Hi Piotr, congratulations on setting SOTA for LM in Polish!

I would love to experiment with the downstream tasks like sentiment analysis using your model.

I wanted to download your pre-trained LM weights but I don’t see them (nor the itos file for mapping dictionaries) under the link you provided. Am I missing something?

piotr.czapla · December 30, 2018, 1:02pm

Hi AnnaK It seems I’ve forgot to add the link to the pretrained wieghts. Here you have the model that won poleval: https://go.n-waves.com/poleval2018-modelv1.
Do you have some good open dataset that can be used for classification in Polish?

annak · January 4, 2019, 4:31pm

Thanks for the link! Correct me if I’m wrong, but in order to use it wouldn’t I also need your word-to-token mapping (in imdb that was the itos_wt103.pkl file)?

Unfortunately I couldn’t find any good datasets, so I think I’ll collect the data myself from some websites with reviews.

mkardas · January 29, 2019, 2:38pm

Hi Anna,
our language model uses a subword tokenization to deal with rich morphology of Polish language and a large number of unique tokens in PolEval’s dataset (the competition required to distinguish over 1M of tokens). For tokenization we used sentencepiece (here’s our implementation https://github.com/n-waves/fastai/tree/poleval/task3), so instead of itos*.pkl file we provided sp.vocab and sp.model files which contain trained sentencepiece model.

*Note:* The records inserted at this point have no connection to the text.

/-- rcp, correctly rounded to a format (R94). -/
def rcp (f : Fmt) (x : Num) : Num :=
  match x with
  | .nan => .nan
  | .inf n => .fin n 0 0
  | .fin n m e =>
    if m = 0 then .inf n
    else
      let k := log2 m + 2 * f.mb + 8
      let q := 2 ^ k / m
      let sticky := if 2 ^ k % m = 0 then 0 else 1
      roundTo f (.fin n (2 * q + sticky) (-(k : Int) - e - 1))

/-- The finite positive codes near a value v = m × 2^e that lie within n units in the last place of it (R94). -/
def nearCodes (f : Fmt) (n m : Nat) (e : Int) : List Nat :=
  let l := (log2 m : Int) + e
  let ulp : Int := max (l - f.mb) (f.emin - f.mb)
  let c := f.roundCode m e
  ((List.range (4 * n + 3)).map (fun i => c + i - (2 * n + 1))).filter (fun k =>
    decide (2 * n + 1 ≤ c + k) && decide (k ≤ f.maxCode) &&
    (let d := dySum [(((f.magOf k).1 : Int), (f.magOf k).2), (-(m : Int), e)]
     decide ((dySum [((n : Int), ulp), (-(d.1.natAbs : Int), d.2)]).1 ≥ 0)))

/-- The chosen one of a list of codes, as a number; the fallback where the list is empty. -/
def pickCode (f : Fmt) (l : List Nat) (pick fallback : Nat) : Num :=
  f.decode (nth l (if l.length = 0 then 0 else pick % l.length) fallback)

/-- rsqrt (R93, R94): the special cases, and for a positive finite input on BF16 data the exact result rounded once, on FP32 a value within
1 ulp, which one being a free value that is one function of the input (log entry 12). -/
def rsqrt (f : Fmt) (x : Num) : Num :=
  match x with
  | .nan => .nan
  | .inf n => if n then .nan else .fin false 0 0
  | .fin n m e =>
    if m = 0 then .inf n
    else if n then .nan
    else
      let m2 := if e % 2 = 0 then m else 2 * m
      let e2 := if e % 2 = 0 then e else e - 1
      let k := log2 m2 / 2 + 80
      let q := isqrt (2 ^ (2 * k) * 2 ^ 80 / m2) 260 0
      let v : Int := -(k : Int) - 40 - e2 / 2
      if f.mb < 23 then roundTo f (.fin false (2 * q + 1) (v - 1))
      else pickCode f (nearCodes f 1 q v) (Config.rsqrtPick (BitVec.ofNat 32 (f.encode false x))) (f.roundCode q v)

/-- The Taylor sum of e^y for a fixed-point y of 300 fraction bits, term by term. -/
def expTerms (y : Int) : Nat → Nat → Int → Int → Int
  | 0, _, _, acc => acc
  | k + 1, i, t, acc =>
    let t2 := t * y / ((i : Int) * (2 : Int) ^ 300)
    expTerms y k (i + 1) t2 (acc + t2)

/-- A fixed-point number of 300 fraction bits squared k times, kept as mantissa and exponent. -/
def squareTimes : Nat → Nat → Int → Nat × Int
  | 0, m, e => (m, e)
  | k + 1, m, e =>
    let s := m * m
    let d := log2 s - 300
    squareTimes k (s / 2 ^ d) (2 * e + d)

/-- e^x for a finite x of moderate size, to far more than the bits of any format: e^(x/256) by its series, squared eight
times. -/
def expApprox (neg : Bool) (m : Nat) (e : Int) : Nat × Int :=
  let y : Int := if e - 8 + 300 ≥ 0 then sgn neg m * (2 : Int) ^ (e - 8 + 300).toNat else sgn neg m / (2 : Int) ^ (-(e - 8 + 300)).toNat
  let one : Int := (2 : Int) ^ 300
  squareTimes 8 (expTerms y 60 1 one one).toNat (-300)

/-- exp (R93, R94): the special cases, and otherwise on BF16 data the exact result rounded once, on FP32 a value within 2 ulp, which one
being a free value that is one function of the input (log entry 12). -/
def expN (f : Fmt) (x : Num) : Num :=
  match x with
  | .nan => .nan
  | .inf n => if n then .fin false 0 0 else .inf false
  | .fin n m e =>
    if m = 0 ∧ f.mb < 23 then .fin false 1 0
    else if m = 0 then pickCode f (nearCodes f 2 1 0) (Config.expPick (BitVec.ofNat 32 (f.encode false x))) (f.roundCode 1 0)
    else if (log2 m : Int) + e ≥ 8 then (if n then .fin false 0 0 else .inf false)
    else
      let a := expApprox n m e
      let l := (log2 a.1 : Int) + a.2
      if f.mb < 23 then roundTo f (.fin false a.1 a.2)
      else if l < f.emin - f.mb then .fin false 0 0
      else if (dySum [((a.1 : Int), a.2), (-((f.magOf f.maxCode).1 : Int), (f.magOf f.maxCode).2)]).1 > 0 then .inf false
      else pickCode f (nearCodes f 2 a.1 a.2) (Config.expPick (BitVec.ofNat 32 (f.encode false x))) (f.roundCode a.1 a.2)

/-- One level of the fixed pairwise tree of R95. -/
def treeLevel (op : Num → Num → Num) : List Num → List Num
  | a :: b :: r => op a b :: treeLevel op r
  | l => l

/-- The tree of R95 over 2^k lanes. -/
def treeFold (op : Num → Num → Num) : Nat → List Num → Num
  | 0, l => l.headD (.fin false 0 0)
  | k + 1, l => treeFold op k (treeLevel op l)

/-! ## Wide-sum (R99–R103) -/

/-- A WS128 value: W as a 128-bit number and its class. -/
structure Ws where
  w : Nat
  cls : Nat
  deriving DecidableEq, Repr

/-- A summand on the grid of anchor A, and whether it was out of range (R101). -/
def wsOf (a : Int) (x : Num) : Ws × Bool :=
  match x with
  | .nan => (⟨0, 3⟩, false)
  | .inf n => (⟨0, if n then 2 else 1⟩, false)
  | .fin n m e =>
    if m ≠ 0 ∧ (log2 m : Int) + e ≥ a then (⟨0, 3⟩, true)
    else
      let q := rneInt m (e + 104 - a)
      (⟨if n then (2 ^ 128 - q) % 2 ^ 128 else q, 0⟩, false)

/-- The class table of R102. -/
def wsClass (a b : Nat) : Nat :=
  if a = 0 then b else if b = 0 then a else if a = b then a else 3

/-- The sum of two WS128 values (R102). -/
def wsAdd (x y : Ws) : Ws := ⟨(x.w + y.w) % 2 ^ 128, wsClass x.cls y.cls⟩

/-- A WS128 result as a number, to be rounded once (R103). -/
def wsNum (a : Int) (x : Ws) : Num :=
  match x.cls with
  | 0 => let v := signed 128 x.w; if v = 0 then .fin false 0 0 else .fin (v < 0) v.natAbs (a - 104)
  | 1 => .inf false
  | 2 => .inf true
  | _ => .nan

/-! ## Codebook groups (R81–R84) -/

/-- A codebook group's header fields. -/
structure Codebook where
  vecLen : Nat
  entry : Nat
  scale : Nat
  log2g : Nat
  crc : Nat
  deriving DecidableEq, Repr

/-- The header of 64 bytes; none where it fails R84. -/
def codebookOf (h : List Byte) : Option Codebook :=
  let f := leField h 0 1
  let e := leField h 1 1
  let s := leField h 2 1
  let g := leField h 3 1
  if h.length = 64 ∧ h.drop 32 = (h.take 32).map (fun b => ~~~b) then
    if (f = 1 ∨ f = 2) ∧ (e = 1 ∨ e = 2 ∨ e = 3) ∧ s ≠ 255 ∧ 10 ≤ g ∧ g ≤ 13 ∧ leField h 4 2 = 128
        ∧ leField h 6 2 = 0 ∧ leField h 16 16 = 0 then
      some ⟨if f = 1 then 8 else 4, e, s, g, leField h 12 4⟩
    else none
  else none

/-- Bytes of the entry table. -/
def Codebook.tableBytes (c : Codebook) : Nat := 256 * c.vecLen / (if c.entry = 3 then 2 else 1)
/-- Bytes of an index row. -/
def Codebook.indexRow (c : Codebook) : Nat := 2 ^ c.log2g / c.vecLen
/-- Bytes of a whole group: header, table and index plane. -/
def Codebook.groupBytes (c : Codebook) : Nat := 64 + c.tableBytes + 128 * c.indexRow
/-- Bytes of an expanded row of one group (R203). -/
def Codebook.expandedRow (c : Codebook) : Nat := 2 ^ c.log2g / (if c.entry = 3 then 2 else 1)

/-- An index replaced by its entry's bytes (R83). -/
def Codebook.entryBytes (c : Codebook) (table : List Byte) (i : Nat) : List Byte :=
  let n := c.vecLen / (if c.entry = 3 then 2 else 1)
  (table.drop (i * n)).take n

end Sys2Proof.Machine
end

kcturgutlu · June 6, 2019, 6:10am

Congrats! Have you experimented with and without sentencepiece how much the perplexity improve with it in your case?

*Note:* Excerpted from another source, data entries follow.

/-- ATOM_LIMIT_EXPIRY (R321, R323): an atomic that has waited atom_limit for the window ends refused.busy; one whose first copy
is atom_limit old ends unknown.no_reply, its sequence pinned. -/
def atomLimitExpiry (p : Pkg) (id : Nat) : Pkg :=
  match p.creqs.find? (fun r => r.id == id && r.kind == 6) with
  | some r => usePairs p (cmnDie r.ctx.core.die) [0x088] (fun p =>
    if p.bell.toNat < r.firstAt.toNat + atomLimit p r.ctx.core.die then p
    else if r.copies > 0 then endUnknown p r Status.unknownNoReply true
    else if r.stage = .window then endReq p r Status.refusedBusy false
    else p)
  | none => p

def execAtomLimitExpiry (id : Nat) (s : State) : Host.Outcome State Fault Refusal := act s (fun p => atomLimitExpiry p id)

/-- FLAG_STORE_RELEASE (R318): a held flag store whose earlier stores have all ended goes on or ends failed.order; a bobbin
whose flagged frame waits goes on. -/
def flagRelease (p : Pkg) (id : Nat) : Pkg :=
  match p.creqs.find? (fun r => r.id == id && r.stage == .flagHeld) with
  | some r => if flagOpen p r then p else goReq p r
  | none =>
    match p.bobs.find? (fun kv => kv.2.descs.any (fun d => d.order == id)) with
    | some kv => resumeBob p kv.1
    | none => p

def execFlagStoreRelease (id : Nat) (s : State) : Host.Outcome State Fault Refusal := act s (fun p => flagRelease p id)

/-- The pending entries of a die whose twins wait for budget, with their keys (R66, R324). -/
def waitingTwins (p : Pkg) (d : Fin 4) : List ((Chip × Nat) × LedgerEntry) :=
  (ledgerOf p d).own.flatMap (fun kv => (kv.2.filter (fun e => e.pending && e.ticket != 0)).map (fun e => (kv.1, e)))

/-- The places taken in the lines of a die's flows, rising and each once. -/
def takenPlaces (p : Pkg) (d : Fin 4) : List Nat :=
  (((p.creqs.filter (fun r => r.ctx.core.die == d)).map CReq.ticket
    ++ p.bobs.flatMap (fun kv => if kv.1.die = d then kv.2.descs.flatMap (fun e => [e.ticket, e.mticket]) else [])
    ++ (waitingTwins p d).map (fun e => e.2.ticket)).filter (· != 0)).foldl insertLine []

/-- What stands at a place of a line checked again from order 1 (R66): a request, a bobbin's descriptor, a twin atomic. -/
def recheckPlace (p : Pkg) (d : Fin 4) (t : Nat) : Pkg :=
  let q := ((p.creqs.filter (fun r => r.stage == .budget && r.ctx.core.die == d && r.ticket == t)).map CReq.id).foldl (fun q i =>
    match q.creqs.find? (fun r => r.id == i && r.stage == .budget) with
    | some r => sendReq q r
    | none => q) p
  let q := (q.bobs.map (fun kv => kv.1)).foldl (fun q b =>
    if b.die = d ∧ (bobOf q b).descs.any (fun e => e.ticket == t || e.mticket == t) then resumeBob q b else q) q
  ((waitingTwins q d).filter (fun e => e.2.ticket == t)).foldl (fun q e =>
    match e.2.request with
    | some f => (match mirrorOf q (cmnDie d) f.off with
      | some m => sendTwin (setOwn q d e.1 ((ownEntries q d e.1).filter (fun x => x.seq != e.2.seq))) d e.1 e.2 f m
      | none => q)
    | none => q) q

/-- BUDGET_WAIT_RECHECK (R66): what waits for budget on a die is checked again, in the order of its lines. A chunk goes on with its
own CHUNK_SEND. -/
def budgetRecheck (p : Pkg) (d : Fin 4) : Pkg := (takenPlaces p d).foldl (fun q t => recheckPlace q d t) p

def execBudgetWaitRecheck (die : Fin 4) (s : State) : Host.Outcome State Fault Refusal := act s (fun p => budgetRecheck p die)

/-- LQ_CMD with go (R325, R335): the key looked up among own or twin entries. -/
def ledgerLookup (p : Pkg) (d : Fin 4) (primary source : Chip) (sd : Nat) (s : Word) : Option LedgerEntry :=
  let l := ledgerOf p d
  if primary = ownChip p then (Map.getD l.own (source, sd) []).find? (fun e => e.seq == s)
  else if l.primary = some primary then (Map.getD l.twin (source, sd) []).find? (fun e => e.seq == s)
  else none

def lqGo (p : Pkg) (d : Fin 4) (sd : Fin 4) : Pkg :=
  let g := Page.ledg d
  let k0 := getReg p g 0x200
  let r := ledgerLookup p d (BitVec.ofNat 16 (bits k0 31 16)) (BitVec.ofNat 16 (bits k0 15 0)) sd.val (getReg p g 0x204)
  let w : Nat := match r with | some e => 0xC0000000 + e.status.toNat | none => 0x80000000
  let v : DWord := match r with | some e => e.old | none => 0
  raise (setReg64 (setReg p g 0x20C (BitVec.ofNat 32 w)) g 0x210 v) g 19

def execLqCmdGo (die : Fin 4) (sourceDie : Fin 4) (s : State) : Host.Outcome State Fault Refusal :=
  act s (fun p => ifOn p (.ledg die) (fun p => lqGo p die sourceDie))

end Sys2Proof.Machine
end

piotr.czapla · June 6, 2019, 3:15pm

It wasn’t possible to train the model without the sentence pice as the vocab would be too large.

kcturgutlu · June 10, 2019, 3:33am

How did you decide on vocab_size using sentencepiece? I am using BPE model type. And did you use any pre or post rules from fastai spacy pipeline? Thanks

From NMT forums:

100000 and 300000 parameters are far too big - the usual values are between 16-30K. With such parameter, you simply disable BPE effect.

mkardas · June 11, 2019, 12:10am

We selected hyperparameters based on results from grid search on smaller corpus.

You can find more details in this paper. Bear in mind that lower perplexity does not imply better performance on downstream tasks.

The PolEval 2018 corpus was already pretokenized. From our experiments with hate speech detection in Polish tweets we noticed that default fast.ai transforms are sufficient.

kcturgutlu · June 11, 2019, 12:41am

Very nice and easy to understand paper, thanks!

kcturgutlu · June 11, 2019, 8:30am

Maybe I am missing an important point here but still wanted to make sure if this makes sense …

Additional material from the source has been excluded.